Note this PR does not include handling the auth-int Quality of Protection (qop) option in the RFC mainly because requests does not do it either. I'm happy to add it in a separate PR if it is deemed necessary though.

sethmlarson

Whole bunch of little comments, looks pretty good so far! :)

httpx/middleware/auth.py

httpx/utils.py

florimondmanca

Really great piece of work here — I didn't realize Digest Auth was this complex to put together.

Obviously then, we need to make sure the implementation is nailed down and as easy to understand as possible. I've left a couple of comments with a focus on readability, as I reviewed this following along the Digest access authentication page on Wikipedia. 😄

As a general comment on ._build_auth_header(), perhaps we can clearly separate the various parts of the function with some comments that give a hint on the general algorithm:

Extract all useful variables.
Compute the client nonce.
Compute the digest response. (This is where we compute HA1, HA2, and the final call to digest().)
Assemble parts of the authorization header. (Construction of format_args.)
Build the final authorization header.

I haven't looked at the test code yet.

httpx/middleware/auth.py

yeraydiazdiaz · 2019-09-03T07:52:58Z

Thanks for the reviews @sethmlarson and @florimondmanca, brace for incoming commits 😄

yeraydiazdiaz · 2019-09-03T10:55:11Z

This is now ready for re-review after implementing most of the comments.

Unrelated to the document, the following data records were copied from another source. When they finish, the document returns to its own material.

@[simp] theorem it_thermalReached {iq : Item} (s : State) (hq : iq.off foot_thermalReached = true) : itm iq (State.thermalReached s) = itm iq s := by
  delta foot_thermalReached at hq
  simp only [off_spots, off_cons_cons, off_nil, List.all_cons, List.all_nil, Bool.and_true, Bool.and_eq_true] at hq
  simp [hq, State.thermalReached]

def foot_abandonAll : List Spot := spots [foot_abandonIn] []

@[simp] theorem it_abandonAll {iq : Item} (s : State) (hq : iq.off foot_abandonAll = true) : itm iq (State.abandonAll s) = itm iq s := by
  delta foot_abandonAll at hq
  simp only [off_spots, off_cons_cons, off_nil, List.all_cons, List.all_nil, Bool.and_true, Bool.and_eq_true] at hq
  simp [hq, State.abandonAll]

def foot_thermalBegin : List Spot := spots [foot_logEntry, foot_stopRun, foot_abandonAll] [.f .DRN_PSTAT_STATE]

@[simp] theorem it_thermalBegin {iq : Item} (s : State) (hq : iq.off foot_thermalBegin = true) : itm iq (State.thermalBegin s) = itm iq s := by
  delta foot_thermalBegin at hq
  simp only [off_spots, off_cons_cons, off_nil, List.all_cons, List.all_nil, Bool.and_true, Bool.and_eq_true] at hq
  simp [hq, State.thermalBegin]

def foot_endLateRuns : List Spot := spots [foot_endWrite] []

@[simp] theorem it_endLateRuns {iq : Item} (s : State) (hq : iq.off foot_endLateRuns = true) : itm iq (State.endLateRuns s) = itm iq s := by
  delta foot_endLateRuns at hq
  simp only [off_spots, off_cons_cons, off_nil, List.all_cons, List.all_nil, Bool.and_true, Bool.and_eq_true] at hq
  simp [hq, State.endLateRuns]

def foot_thermalStop : List Spot := spots [foot_emit, foot_modPwr, foot_postEvent, foot_loseWrites, foot_stopCmd] []

@[simp] theorem it_thermalStop {iq : Item} (s : State) (hq : iq.off foot_thermalStop = true) : itm iq (State.thermalStop s) = itm iq s := by
  delta foot_thermalStop at hq
  simp only [off_spots, off_cons_cons, off_nil, List.all_cons, List.all_nil, Bool.and_true, Bool.and_eq_true] at hq
  simp [hq, State.thermalStop]

def foot_execThermalStop : List Spot := spots [foot_fin, foot_thermalOff, foot_thermalBegin] [.f .DRN_CLK_STAT_CORE_LOCK]

theorem it_execThermalStop {iq : Item} (s : State) (hq : iq.off foot_execThermalStop = true) : itOut iq (execThermalStop s) s := by
  delta foot_execThermalStop at hq
  simp only [off_spots, off_cons_cons, off_nil, List.all_cons, List.all_nil, Bool.and_true, Bool.and_eq_true] at hq
  simp only [execThermalStop]
  (repeat' split) <;> simp [hq]

def foot_thermalUp : List Spot := spots [foot_modPwr, foot_powerUp] [.f .DRN_PSTAT_LAST_WAKE, .f .DRN_PSTAT_STATE]

@[simp] theorem it_thermalUp {iq : Item} (s : State) (cause ev : Fld) (h : iq.off [.f cause] = true) (h' : iq.off [.f ev] = true) (hq : iq.off foot_thermalUp = true) : itm iq (s.thermalUp cause ev) = itm iq s := by
  delta foot_thermalUp at hq
  simp only [off_spots, off_cons_cons, off_nil, List.all_cons, List.all_nil, Bool.and_true, Bool.and_eq_true] at hq
  unfold State.thermalUp
  simp [hq, h, h']

def foot_execThermalRestart : List Spot := spots [foot_fin, foot_thermalUp] [.f .RST_CAUSE_THERMAL, .f .DRN_EVENT_SD, .f .DRN_THERM_CNT_SHUTDOWNS]

theorem it_execThermalRestart {iq : Item} (s : State) (hq : iq.off foot_execThermalRestart = true) : itOut iq (execThermalRestart s) s := by
  delta foot_execThermalRestart at hq
  simp only [off_spots, off_cons_cons, off_nil, List.all_cons, List.all_nil, Bool.and_true, Bool.and_eq_true] at hq
  simp [hq, execThermalRestart]

def foot_execTcritTrip : List Spot := spots [foot_logEntry, foot_modPwr, foot_fin, foot_assertReset, foot_endAwait, foot_suppliesOff, foot_fansFull] [.f .DRN_PSTAT_STATE,
  .f .DRN_THERM_STAT_DRONE_ONLY, .f .DRN_PWR_STAT_EN, .f .DRN_THERM_CNT_TRIPS]

theorem it_execTcritTrip {iq : Item} (sensor : Fin 16) (s : State) (hq : iq.off foot_execTcritTrip = true) : itOut iq (execTcritTrip sensor s) s := by
  delta foot_execTcritTrip at hq
  simp only [off_spots, off_cons_cons, off_nil, List.all_cons, List.all_nil, Bool.and_true, Bool.and_eq_true] at hq
  simp [hq, execTcritTrip]

def foot_execTripRestart : List Spot := spots [foot_fin, foot_thermalUp] [.f .RST_CAUSE_TRIP, .f .DRN_EVENT_TRIP]

theorem it_execTripRestart {iq : Item} (s : State) (hq : iq.off foot_execTripRestart = true) : itOut iq (execTripRestart s) s := by
  delta foot_execTripRestart at hq
  simp only [off_spots, off_cons_cons, off_nil, List.all_cons, List.all_nil, Bool.and_true, Bool.and_eq_true] at hq
  simp [hq, execTripRestart]

def foot_offDone : List Spot := spots [foot_await, foot_hibernate, foot_hibernated, foot_powerFailed, foot_thermalReached] []

@[simp] theorem it_offDone {iq : Item} (s : State) (g : OffGoal) (hq : iq.off foot_offDone = true) : itm iq (s.offDone g) = itm iq s := by
  delta foot_offDone at hq
  simp only [off_spots, off_cons_cons, off_nil, List.all_cons, List.all_nil, Bool.and_true, Bool.and_eq_true] at hq
  cases g <;> simp [hq, State.offDone]

def foot_windowDone : List Spot := [.f .DBG_WIN_STAT_NEW, .f .DBG_WIN_STAT_RESULT, .f .DBG_WIN_STAT_DUR_MS, .f .DBG_WIN_STAT_UNIT, .f .DBG_WIN_STAT_CHANNELS]

@[simp] theorem it_windowDone {iq : Item} (s : State) (fail : Bool) (unit channels durMs : Nat) (hq : iq.off foot_windowDone = true) : itm iq (State.windowDone s fail unit channels durMs) = itm iq s := by
  delta foot_windowDone at hq
  simp only [off_spots, off_cons_cons, off_nil, List.all_cons, List.all_nil, Bool.and_true, Bool.and_eq_true] at hq
  simp [hq, State.windowDone]

def foot_seqDone : List Spot := spots [foot_releaseReset, foot_await, foot_endAwait, foot_powerUp, foot_dropGroup, foot_powerDone, foot_enableGroup,
  foot_offDone, foot_windowDone] []

@[simp] theorem it_seqDone {iq : Item} (s : State) (q : DroneSeq) (hq : iq.off foot_seqDone = true) : itm iq (s.seqDone q) = itm iq s := by
  delta foot_seqDone at hq
  simp only [off_spots, off_cons_cons, off_nil, List.all_cons, List.all_nil, Bool.and_true, Bool.and_eq_true] at hq
  cases q <;> simp only [State.seqDone]
  all_goals (repeat' split) <;> simp [hq]

def foot_waken : List Spot := spots [foot_dramTouch, foot_modPwr, foot_modMem] [.f .DRN_PSTAT_STATE, .f .DRN_CLK_STAT_CORE_LOCK, .f .DRN_CLK_STAT_DDR_LOCK]

@[simp] theorem it_waken {iq : Item} (s : State) (hq : iq.off foot_waken = true) : itm iq (State.waken s) = itm iq s := by
  delta foot_waken at hq
  simp only [off_spots, off_cons_cons, off_nil, List.all_cons, List.all_nil, Bool.and_true, Bool.and_eq_true] at hq
  simp [hq, State.waken]

def foot_noteCores : List Spot := spots [foot_modPwr] []

@[simp] theorem it_noteCores {iq : Item} (s : State) (hq : iq.off foot_noteCores = true) : itm iq (State.noteCores s) = itm iq s := by
  delta foot_noteCores at hq
  simp only [off_spots, off_cons_cons, off_nil, List.all_cons, List.all_nil, Bool.and_true, Bool.and_eq_true] at hq
  simp [hq, State.noteCores]

def foot_idleTick : List Spot := spots [foot_tick, foot_modPwr, foot_memTick, foot_coreTick, foot_pinTick, foot_noteIdle, foot_hibernate, foot_thermalOff,
  foot_endLateRuns, foot_thermalStop, foot_seqDone, foot_waken, foot_noteCores] [.f .DRN_PSTAT_STATE, .f .DRN_PCTRL_BUSY, .f .MEM_DDR_STAT_IN_SR,
  .f .DRN_CLK_STAT_CORE_LOCK, .f .DRN_CLK_STAT_DDR_LOCK]

@[simp] theorem it_idleTick {iq : Item} (s : State) (hq : iq.off foot_idleTick = true) : itm iq (State.idleTick s) = itm iq s := by
  delta foot_idleTick at hq
  simp only [off_spots, off_cons_cons, off_nil, List.all_cons, List.all_nil, Bool.and_true, Bool.and_eq_true] at hq
  simp only [State.idleTick]
  (repeat' split) <;> simp [hq]

end Sys2Proof.Laws
end

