-- ==== Sys2Proof/Laws/State.lean ====
section
/-! SUPPORT. What each update of State leaves as it is: one lemma for each field and update, and the registers under every update of a record. -/

namespace Sys2Proof.Laws

open Sys2Proof.Machine
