-- ==== Sys2Proof/Laws/KeptCalib.lean ====
section
/-! SUPPORT. The operations of Machine/Calib.lean leave alone what `kept` gathers. -/

namespace Sys2Proof.Laws

open Sys2Proof.Machine

@[simp] theorem kept_tempStale (s : State) (space index layer : Nat) : kept (State.tempStale s space index layer) = kept s := by
  simp +decide [State.tempStale]

@[simp] theorem kept_execCalTempCheck (s : State) : keptOut (execCalTempCheck s) s := by
  simp +decide [execCalTempCheck]

@[simp] theorem kept_rampOffsets (s : State) (n layer : Nat) : kept (State.rampOffsets s n layer) = kept s := by
  simp +decide [State.rampOffsets]

@[simp] theorem kept_refreshLevels (s : State) (n : Nat) : kept (State.refreshLevels s n) = kept s := by
  simp only [State.refreshLevels]
  (repeat' split) <;> simp +decide

@[simp] theorem kept_abandonAutoRuns (s : State) (n : Nat) : kept (State.abandonAutoRuns s n) = kept s := by
  simp +decide [State.abandonAutoRuns]

@[simp] theorem kept_beginRun (s : State) (space index layer item : Nat) : kept (State.beginRun s space index layer item) = kept s := by
  simp +decide [State.beginRun]

@[simp] theorem kept_loseEntry (s : State) (w : WbEntry) : kept (State.loseEntry s w) = kept s := by
  simp +decide [State.loseEntry]

@[simp] theorem kept_failEntry (s : State) (w : WbEntry) (st : Nat) : kept (State.failEntry s w st) = kept s := by
  simp only [State.failEntry]
  (repeat' split) <;> simp +decide

@[simp] theorem kept_failWrites (s : State) (n layer st : Nat) : kept (State.failWrites s n layer st) = kept s := by
  simp +decide [State.failWrites]

@[simp] theorem kept_failRun (s : State) (space index layer item cause : Nat) (value : Int) : kept (State.failRun s space index layer item cause value) = kept s := by
  simp +decide [State.failRun]

@[simp] theorem kept_startOpc (s : State) (n layer probe : Nat) : kept (State.startOpc s n layer probe) = kept s := by
  simp +decide [State.startOpc]

@[simp] theorem kept_execCalRetry (space : Fin 4) (index : Fin 4096) (layer : Fin 10) (item : Fin 6) (s : State) : keptOut (execCalRetry space index layer item s) s := by
  simp +decide [execCalRetry]

@[simp] theorem kept_passRun (s : State) (space index layer item : Nat) (d : List Nat) : kept (State.passRun s space index layer item d) = kept s := by
  simp +decide [State.passRun]

@[simp] theorem kept_calErr (s : State) (items err : Nat) : kept (State.calErr s items err) = kept s := by
  simp +decide [State.calErr]

theorem kept_calCmd (s : State) (items : Nat) (f : State → Nat → Nat → Nat → State) (h : ∀ t a b c, kept (f t a b c) = kept t) : keptOut (s.calCmd items f) s := by
  unfold State.calCmd
  split
  · simp +decide
  · extract_lets q e
    split <;> simp [h]

@[simp] theorem kept_execCalReadWindow (items : Fin 64) (s : State) : keptOut (execCalReadWindow items s) s := by
  unfold execCalReadWindow
  refine kept_regCmd _ _ fun t => ?_
  refine kept_calCmd _ _ _ fun u a b c => ?_
  try dsimp only
  first | (simp +decide; done) | ((repeat' split) <;> simp +decide)

@[simp] theorem kept_putCal (s : State) (space index layer : Nat) (d : List Nat) : kept (State.putCal s space index layer d) = kept s := by
  simp +decide [State.putCal]

@[simp] theorem kept_execCalWriteWindow (items : Fin 64) (s : State) : keptOut (execCalWriteWindow items s) s := by
  unfold execCalWriteWindow
  refine kept_regCmd _ _ fun t => ?_
  refine kept_calCmd _ _ _ fun u a b c => ?_
  try dsimp only
  first | (simp +decide; done) | ((repeat' split) <;> simp +decide)

@[simp] theorem kept_execCalMarkStale (items : Fin 64) (s : State) : keptOut (execCalMarkStale items s) s := by
  unfold execCalMarkStale
  refine kept_regCmd _ _ fun t => ?_
  refine kept_calCmd _ _ _ fun u a b c => ?_
  try dsimp only
  first | (simp +decide; done) | ((repeat' split) <;> simp +decide)

end Sys2Proof.Laws
end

@florimondmanca I couldn't find a clean way of applying your suggestion of laying the code out as a hint for the general algorithm since values produced in the calculation of the response are also used in the final digest value. I felt like after it was already cleaner after the minor refactorings but if you have suggestions let me know.

florimondmanca

The body of the header building logic looks good to me, a couple more comments. I’ll take a look at tests soon. :)

httpx/middleware/auth.py

yeraydiazdiaz · 2019-09-04T10:26:21Z

@encode/httpx-maintainers this is ready for re-review. Thanks for all the helpful comments and links. 🌟

sethmlarson

One tiny comment from me then I'm happy with this implementation. 🎉

tests/client/test_auth.py

docs/quickstart.md

tomchristie · 2019-09-04T12:17:21Z

This is fabulous stuff!

I've got one suggestion here, to consider...

Currently auth= accepts either a tuple, or a request->request callable.
I think we should change that so that auth= accepts either a tuple, or a request->request callable, or an instance of BaseMiddleware.

Then we can:

Drop the DigestAuth model.
Just name the basic auth middleware BasicAuth.
Just name the digest auth middleware DigestAuth.
Import both BasicAuth and DigestAuth from the top level of the package.

That way we're not introducing an extra model, and we have a nice consistency where auth=httpx.BasicAuth(username=..., password=...) is also a valid expression.

Make sense?

httpx/client.py

tomchristie · 2019-09-04T12:25:46Z

Plus, if a user is implementing a custom auth style that needs to be introduced as middleware, then they can still install it using auth=..., rather than installing it as middleware.

That'll alsp give us better ability to control any "only run auth if we're still on the initial request origin". (Because if a user installed auth as middleware instead, we don't exactly know that it's an authenticating thing.)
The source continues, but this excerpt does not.